* **Task goal**
Wherever the string "pointSlice" turns up in the data, copy the whole line.

* **Supplied material**

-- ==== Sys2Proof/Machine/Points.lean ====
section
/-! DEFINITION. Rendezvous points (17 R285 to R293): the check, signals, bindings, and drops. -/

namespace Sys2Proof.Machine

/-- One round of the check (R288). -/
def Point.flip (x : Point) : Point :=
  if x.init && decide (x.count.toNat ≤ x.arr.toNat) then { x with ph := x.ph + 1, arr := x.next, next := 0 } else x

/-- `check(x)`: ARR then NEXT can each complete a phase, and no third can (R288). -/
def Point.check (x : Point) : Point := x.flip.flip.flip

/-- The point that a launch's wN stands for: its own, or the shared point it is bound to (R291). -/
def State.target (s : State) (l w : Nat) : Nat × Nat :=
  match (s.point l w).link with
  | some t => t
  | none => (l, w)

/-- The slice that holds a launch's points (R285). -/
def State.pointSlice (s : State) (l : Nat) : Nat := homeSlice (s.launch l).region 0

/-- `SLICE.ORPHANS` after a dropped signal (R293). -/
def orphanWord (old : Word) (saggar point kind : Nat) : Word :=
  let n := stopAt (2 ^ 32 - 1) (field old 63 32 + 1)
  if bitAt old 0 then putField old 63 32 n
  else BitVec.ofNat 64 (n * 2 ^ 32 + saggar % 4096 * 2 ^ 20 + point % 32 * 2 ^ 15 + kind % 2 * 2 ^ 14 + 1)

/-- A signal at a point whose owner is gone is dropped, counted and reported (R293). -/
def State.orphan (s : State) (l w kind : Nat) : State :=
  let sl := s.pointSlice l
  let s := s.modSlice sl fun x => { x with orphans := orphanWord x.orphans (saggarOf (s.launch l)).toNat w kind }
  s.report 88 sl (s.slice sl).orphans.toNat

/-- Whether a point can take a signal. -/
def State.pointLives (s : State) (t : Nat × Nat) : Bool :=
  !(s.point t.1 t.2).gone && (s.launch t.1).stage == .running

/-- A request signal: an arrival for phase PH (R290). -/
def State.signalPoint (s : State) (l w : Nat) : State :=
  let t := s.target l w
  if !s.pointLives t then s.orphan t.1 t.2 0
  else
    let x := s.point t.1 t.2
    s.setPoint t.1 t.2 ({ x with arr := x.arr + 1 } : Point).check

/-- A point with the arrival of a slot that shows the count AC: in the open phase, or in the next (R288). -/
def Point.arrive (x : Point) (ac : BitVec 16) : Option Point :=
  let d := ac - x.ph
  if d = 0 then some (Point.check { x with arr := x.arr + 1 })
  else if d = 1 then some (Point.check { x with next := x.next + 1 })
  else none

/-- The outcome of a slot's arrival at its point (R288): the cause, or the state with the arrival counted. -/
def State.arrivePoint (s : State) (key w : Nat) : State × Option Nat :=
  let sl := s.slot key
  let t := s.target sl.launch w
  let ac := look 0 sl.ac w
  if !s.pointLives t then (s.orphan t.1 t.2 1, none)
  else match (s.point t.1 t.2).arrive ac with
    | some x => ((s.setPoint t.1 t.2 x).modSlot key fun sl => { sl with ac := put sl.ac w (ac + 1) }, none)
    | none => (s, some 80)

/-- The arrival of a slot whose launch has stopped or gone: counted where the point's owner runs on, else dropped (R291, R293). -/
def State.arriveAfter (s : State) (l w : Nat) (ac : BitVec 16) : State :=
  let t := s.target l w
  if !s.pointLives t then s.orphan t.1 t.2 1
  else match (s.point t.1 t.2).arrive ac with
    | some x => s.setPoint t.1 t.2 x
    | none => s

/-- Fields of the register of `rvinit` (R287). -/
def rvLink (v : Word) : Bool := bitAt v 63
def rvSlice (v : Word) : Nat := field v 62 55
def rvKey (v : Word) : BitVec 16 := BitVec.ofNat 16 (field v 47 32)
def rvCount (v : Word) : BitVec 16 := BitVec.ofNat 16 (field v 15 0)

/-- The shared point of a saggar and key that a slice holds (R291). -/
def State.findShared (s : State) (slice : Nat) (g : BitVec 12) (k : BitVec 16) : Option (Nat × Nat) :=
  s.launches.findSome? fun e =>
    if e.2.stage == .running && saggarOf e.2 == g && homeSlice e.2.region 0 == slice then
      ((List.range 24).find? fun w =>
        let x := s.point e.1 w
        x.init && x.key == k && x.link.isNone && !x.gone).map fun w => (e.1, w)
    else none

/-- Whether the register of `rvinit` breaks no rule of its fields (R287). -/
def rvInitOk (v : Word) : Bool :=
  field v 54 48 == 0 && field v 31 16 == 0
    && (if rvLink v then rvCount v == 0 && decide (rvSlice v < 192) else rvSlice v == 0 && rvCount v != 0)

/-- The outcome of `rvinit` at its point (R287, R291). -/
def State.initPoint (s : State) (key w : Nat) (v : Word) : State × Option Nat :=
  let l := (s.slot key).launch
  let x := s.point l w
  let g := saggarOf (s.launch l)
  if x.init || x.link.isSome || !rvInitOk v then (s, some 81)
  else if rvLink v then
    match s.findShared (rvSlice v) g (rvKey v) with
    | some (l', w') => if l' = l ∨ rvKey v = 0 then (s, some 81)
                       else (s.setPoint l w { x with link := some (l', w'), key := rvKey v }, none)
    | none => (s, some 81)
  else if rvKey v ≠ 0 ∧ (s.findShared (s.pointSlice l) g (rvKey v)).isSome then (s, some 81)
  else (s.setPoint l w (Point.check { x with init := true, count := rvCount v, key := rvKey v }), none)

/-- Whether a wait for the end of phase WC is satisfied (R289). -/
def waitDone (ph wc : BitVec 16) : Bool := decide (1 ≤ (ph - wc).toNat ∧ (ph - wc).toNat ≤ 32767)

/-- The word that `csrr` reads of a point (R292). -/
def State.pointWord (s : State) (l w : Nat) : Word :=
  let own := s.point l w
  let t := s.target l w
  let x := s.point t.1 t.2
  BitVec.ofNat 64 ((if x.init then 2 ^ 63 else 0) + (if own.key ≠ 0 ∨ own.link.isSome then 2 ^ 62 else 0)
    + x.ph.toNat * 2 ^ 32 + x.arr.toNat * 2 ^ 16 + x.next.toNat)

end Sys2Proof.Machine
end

* **Reply**
def State.pointSlice (s : State) (l : Nat) : Nat := homeSlice (s.launch l).region 0
  let sl := s.pointSlice l
  else if rvKey v ≠ 0 ∧ (s.findShared (s.pointSlice l) g (rvKey v)).isSome then (s, some 81)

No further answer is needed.